→ **Task goal**:
Please transcribe the data that follows, keeping every line exact.

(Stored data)
++++++++

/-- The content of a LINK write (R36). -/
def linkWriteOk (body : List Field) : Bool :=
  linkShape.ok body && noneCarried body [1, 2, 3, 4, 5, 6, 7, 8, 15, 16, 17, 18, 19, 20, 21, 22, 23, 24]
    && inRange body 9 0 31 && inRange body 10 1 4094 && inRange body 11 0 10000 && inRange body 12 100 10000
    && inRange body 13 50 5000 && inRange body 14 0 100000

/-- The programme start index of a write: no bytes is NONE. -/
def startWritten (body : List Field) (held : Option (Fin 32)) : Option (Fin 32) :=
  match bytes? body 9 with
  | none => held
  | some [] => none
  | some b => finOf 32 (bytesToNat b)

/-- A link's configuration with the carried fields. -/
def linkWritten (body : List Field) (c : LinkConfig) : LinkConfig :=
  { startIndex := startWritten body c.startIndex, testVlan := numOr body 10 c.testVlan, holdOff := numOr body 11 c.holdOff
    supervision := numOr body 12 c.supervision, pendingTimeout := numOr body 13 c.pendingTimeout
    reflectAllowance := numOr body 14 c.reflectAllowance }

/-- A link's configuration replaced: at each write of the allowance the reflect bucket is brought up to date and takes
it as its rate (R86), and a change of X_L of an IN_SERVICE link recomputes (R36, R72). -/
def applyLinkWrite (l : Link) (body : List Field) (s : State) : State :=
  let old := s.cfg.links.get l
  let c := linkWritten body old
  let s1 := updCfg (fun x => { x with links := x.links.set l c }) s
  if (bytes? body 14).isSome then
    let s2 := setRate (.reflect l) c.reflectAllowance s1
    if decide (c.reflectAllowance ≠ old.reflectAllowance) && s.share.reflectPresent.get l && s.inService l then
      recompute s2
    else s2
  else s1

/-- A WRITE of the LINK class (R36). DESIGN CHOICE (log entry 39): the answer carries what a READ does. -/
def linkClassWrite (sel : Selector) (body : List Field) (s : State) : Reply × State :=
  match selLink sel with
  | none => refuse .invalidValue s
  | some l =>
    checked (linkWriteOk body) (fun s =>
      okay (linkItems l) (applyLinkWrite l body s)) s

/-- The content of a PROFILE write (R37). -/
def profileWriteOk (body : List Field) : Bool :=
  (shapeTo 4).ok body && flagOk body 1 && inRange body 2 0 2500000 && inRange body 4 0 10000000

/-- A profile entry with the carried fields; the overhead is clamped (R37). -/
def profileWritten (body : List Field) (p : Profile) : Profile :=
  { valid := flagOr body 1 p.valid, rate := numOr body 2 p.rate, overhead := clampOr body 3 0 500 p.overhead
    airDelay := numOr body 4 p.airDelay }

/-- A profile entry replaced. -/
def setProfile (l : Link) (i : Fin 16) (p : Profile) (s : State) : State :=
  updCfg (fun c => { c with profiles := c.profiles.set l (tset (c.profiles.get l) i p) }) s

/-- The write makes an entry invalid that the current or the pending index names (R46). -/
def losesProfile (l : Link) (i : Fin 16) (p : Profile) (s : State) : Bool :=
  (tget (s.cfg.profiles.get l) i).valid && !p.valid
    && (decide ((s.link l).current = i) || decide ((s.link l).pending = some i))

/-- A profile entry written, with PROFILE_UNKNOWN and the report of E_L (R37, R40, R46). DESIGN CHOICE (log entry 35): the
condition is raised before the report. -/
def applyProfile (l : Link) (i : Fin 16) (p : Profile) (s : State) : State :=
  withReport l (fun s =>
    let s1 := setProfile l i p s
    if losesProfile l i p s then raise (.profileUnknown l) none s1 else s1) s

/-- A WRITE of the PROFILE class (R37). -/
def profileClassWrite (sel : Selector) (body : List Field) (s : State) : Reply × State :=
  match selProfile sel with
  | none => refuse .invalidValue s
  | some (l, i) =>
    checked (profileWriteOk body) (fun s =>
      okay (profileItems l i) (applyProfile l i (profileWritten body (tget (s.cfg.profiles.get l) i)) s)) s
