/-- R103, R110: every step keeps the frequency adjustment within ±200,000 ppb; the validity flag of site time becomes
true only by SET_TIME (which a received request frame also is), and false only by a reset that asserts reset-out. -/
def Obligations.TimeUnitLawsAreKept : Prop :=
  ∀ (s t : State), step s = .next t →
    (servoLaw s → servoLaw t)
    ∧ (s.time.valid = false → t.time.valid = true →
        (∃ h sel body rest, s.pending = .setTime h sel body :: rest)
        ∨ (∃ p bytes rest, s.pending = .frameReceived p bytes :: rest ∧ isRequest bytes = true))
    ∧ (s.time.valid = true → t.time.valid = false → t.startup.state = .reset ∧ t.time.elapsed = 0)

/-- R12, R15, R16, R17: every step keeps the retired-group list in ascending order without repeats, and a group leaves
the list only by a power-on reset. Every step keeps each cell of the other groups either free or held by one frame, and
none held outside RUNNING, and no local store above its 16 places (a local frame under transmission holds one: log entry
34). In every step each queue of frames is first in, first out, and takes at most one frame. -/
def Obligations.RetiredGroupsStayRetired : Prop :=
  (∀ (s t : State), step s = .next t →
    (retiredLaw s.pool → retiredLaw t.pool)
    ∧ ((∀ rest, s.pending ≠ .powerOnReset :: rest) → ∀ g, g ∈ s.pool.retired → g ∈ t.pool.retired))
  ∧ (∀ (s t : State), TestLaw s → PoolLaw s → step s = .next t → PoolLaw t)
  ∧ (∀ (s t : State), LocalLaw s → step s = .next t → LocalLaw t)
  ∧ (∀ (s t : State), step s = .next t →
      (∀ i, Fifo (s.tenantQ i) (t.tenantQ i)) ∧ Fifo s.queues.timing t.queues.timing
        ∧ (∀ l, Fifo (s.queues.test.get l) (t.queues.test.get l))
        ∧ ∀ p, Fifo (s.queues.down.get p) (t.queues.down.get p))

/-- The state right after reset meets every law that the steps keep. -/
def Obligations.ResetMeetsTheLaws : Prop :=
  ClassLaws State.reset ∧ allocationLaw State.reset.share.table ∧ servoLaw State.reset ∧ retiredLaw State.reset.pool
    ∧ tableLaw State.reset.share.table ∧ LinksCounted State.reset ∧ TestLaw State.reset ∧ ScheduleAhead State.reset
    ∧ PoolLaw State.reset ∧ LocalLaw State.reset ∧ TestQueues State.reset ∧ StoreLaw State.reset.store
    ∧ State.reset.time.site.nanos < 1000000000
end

++++++++

→ **Exercise solution**:
/-- The content of a LINK write (R36). -/
def linkWriteOk (body : List Field) : Bool :=
  linkShape.ok body && noneCarried body [1, 2, 3, 4, 5, 6, 7, 8, 15, 16, 17, 18, 19, 20, 21, 22, 23, 24]
    && inRange body 9 0 31 && inRange body 10 1 4094 && inRange body 11 0 10000 && inRange body 12 100 10000
    && inRange body 13 50 5000 && inRange body 14 0 100000

/-- The programme start index of a write: no bytes is NONE. -/
def startWritten (body : List Field) (held : Option (Fin 32)) : Option (Fin 32) :=
  match bytes? body 9 with
  | none => held
  | some [] => none
  | some b => finOf 32 (bytesToNat b)

/-- A link's configuration with the carried fields. -/
def linkWritten (body : List Field) (c : LinkConfig) : LinkConfig :=
  { startIndex := startWritten body c.startIndex, testVlan := numOr body 10 c.testVlan, holdOff := numOr body 11 c.holdOff
    supervision := numOr body 12 c.supervision, pendingTimeout := numOr body 13 c.pendingTimeout
    reflectAllowance := numOr body 14 c.reflectAllowance }

/-- A link's configuration replaced: at each write of the allowance the reflect bucket is brought up to date and takes
it as its rate (R86), and a change of X_L of an IN_SERVICE link recomputes (R36, R72). -/
def applyLinkWrite (l : Link) (body : List Field) (s : State) : State :=
  let old := s.cfg.links.get l
  let c := linkWritten body old
  let s1 := updCfg (fun x => { x with links := x.links.set l c }) s
  if (bytes? body 14).isSome then
    let s2 := setRate (.reflect l) c.reflectAllowance s1
    if decide (c.reflectAllowance ≠ old.reflectAllowance) && s.share.reflectPresent.get l && s.inService l then
      recompute s2
    else s2
  else s1

/-- A WRITE of the LINK class (R36). DESIGN CHOICE (log entry 39): the answer carries what a READ does. -/
def linkClassWrite (sel : Selector) (body : List Field) (s : State) : Reply × State :=
  match selLink sel with
  | none => refuse .invalidValue s
  | some l =>
    checked (linkWriteOk body) (fun s =>
      okay (linkItems l) (applyLinkWrite l body s)) s

/-- The content of a PROFILE write (R37). -/
def profileWriteOk (body : List Field) : Bool :=
  (shapeTo 4).ok body && flagOk body 1 && inRange body 2 0 2500000 && inRange body 4 0 10000000

/-- A profile entry with the carried fields; the overhead is clamped (R37). -/
def profileWritten (body : List Field) (p : Profile) : Profile :=
  { valid := flagOr body 1 p.valid, rate := numOr body 2 p.rate, overhead := clampOr body 3 0 500 p.overhead
    airDelay := numOr body 4 p.airDelay }

/-- A profile entry replaced. -/
def setProfile (l : Link) (i : Fin 16) (p : Profile) (s : State) : State :=
  updCfg (fun c => { c with profiles := c.profiles.set l (tset (c.profiles.get l) i p) }) s

/-- The write makes an entry invalid that the current or the pending index names (R46). -/
def losesProfile (l : Link) (i : Fin 16) (p : Profile) (s : State) : Bool :=
  (tget (s.cfg.profiles.get l) i).valid && !p.valid
    && (decide ((s.link l).current = i) || decide ((s.link l).pending = some i))

/-- A profile entry written, with PROFILE_UNKNOWN and the report of E_L (R37, R40, R46). DESIGN CHOICE (log entry 35): the
condition is raised before the report. -/
def applyProfile (l : Link) (i : Fin 16) (p : Profile) (s : State) : State :=
  withReport l (fun s =>
    let s1 := setProfile l i p s
    if losesProfile l i p s then raise (.profileUnknown l) none s1 else s1) s

/-- A WRITE of the PROFILE class (R37). -/
def profileClassWrite (sel : Selector) (body : List Field) (s : State) : Reply × State :=
  match selProfile sel with
  | none => refuse .invalidValue s
  | some (l, i) =>
    checked (profileWriteOk body) (fun s =>
      okay (profileItems l i) (applyProfile l i (profileWritten body (tget (s.cfg.profiles.get l) i)) s)) s
/-- R103, R110: every step keeps the frequency adjustment within ±200,000 ppb; the validity flag of site time becomes
true only by SET_TIME (which a received request frame also is), and false only by a reset that asserts reset-out. -/
def Obligations.TimeUnitLawsAreKept : Prop :=
  ∀ (s t : State), step s = .next t →
    (servoLaw s → servoLaw t)
    ∧ (s.time.valid = false → t.time.valid = true →
        (∃ h sel body rest, s.pending = .setTime h sel body :: rest)
        ∨ (∃ p bytes rest, s.pending = .frameReceived p bytes :: rest ∧ isRequest bytes = true))
    ∧ (s.time.valid = true → t.time.valid = false → t.startup.state = .reset ∧ t.time.elapsed = 0)

/-- R12, R15, R16, R17: every step keeps the retired-group list in ascending order without repeats, and a group leaves
the list only by a power-on reset. Every step keeps each cell of the other groups either free or held by one frame, and
none held outside RUNNING, and no local store above its 16 places (a local frame under transmission holds one: log entry
34). In every step each queue of frames is first in, first out, and takes at most one frame. -/
def Obligations.RetiredGroupsStayRetired : Prop :=
  (∀ (s t : State), step s = .next t →
    (retiredLaw s.pool → retiredLaw t.pool)
    ∧ ((∀ rest, s.pending ≠ .powerOnReset :: rest) → ∀ g, g ∈ s.pool.retired → g ∈ t.pool.retired))
  ∧ (∀ (s t : State), TestLaw s → PoolLaw s → step s = .next t → PoolLaw t)
  ∧ (∀ (s t : State), LocalLaw s → step s = .next t → LocalLaw t)
  ∧ (∀ (s t : State), step s = .next t →
      (∀ i, Fifo (s.tenantQ i) (t.tenantQ i)) ∧ Fifo s.queues.timing t.queues.timing
        ∧ (∀ l, Fifo (s.queues.test.get l) (t.queues.test.get l))
        ∧ ∀ p, Fifo (s.queues.down.get p) (t.queues.down.get p))

/-- The state right after reset meets every law that the steps keep. -/
def Obligations.ResetMeetsTheLaws : Prop :=
  ClassLaws State.reset ∧ allocationLaw State.reset.share.table ∧ servoLaw State.reset ∧ retiredLaw State.reset.pool
    ∧ tableLaw State.reset.share.table ∧ LinksCounted State.reset ∧ TestLaw State.reset ∧ ScheduleAhead State.reset
    ∧ PoolLaw State.reset ∧ LocalLaw State.reset ∧ TestQueues State.reset ∧ StoreLaw State.reset.store
    ∧ State.reset.time.site.nanos < 1000000000
end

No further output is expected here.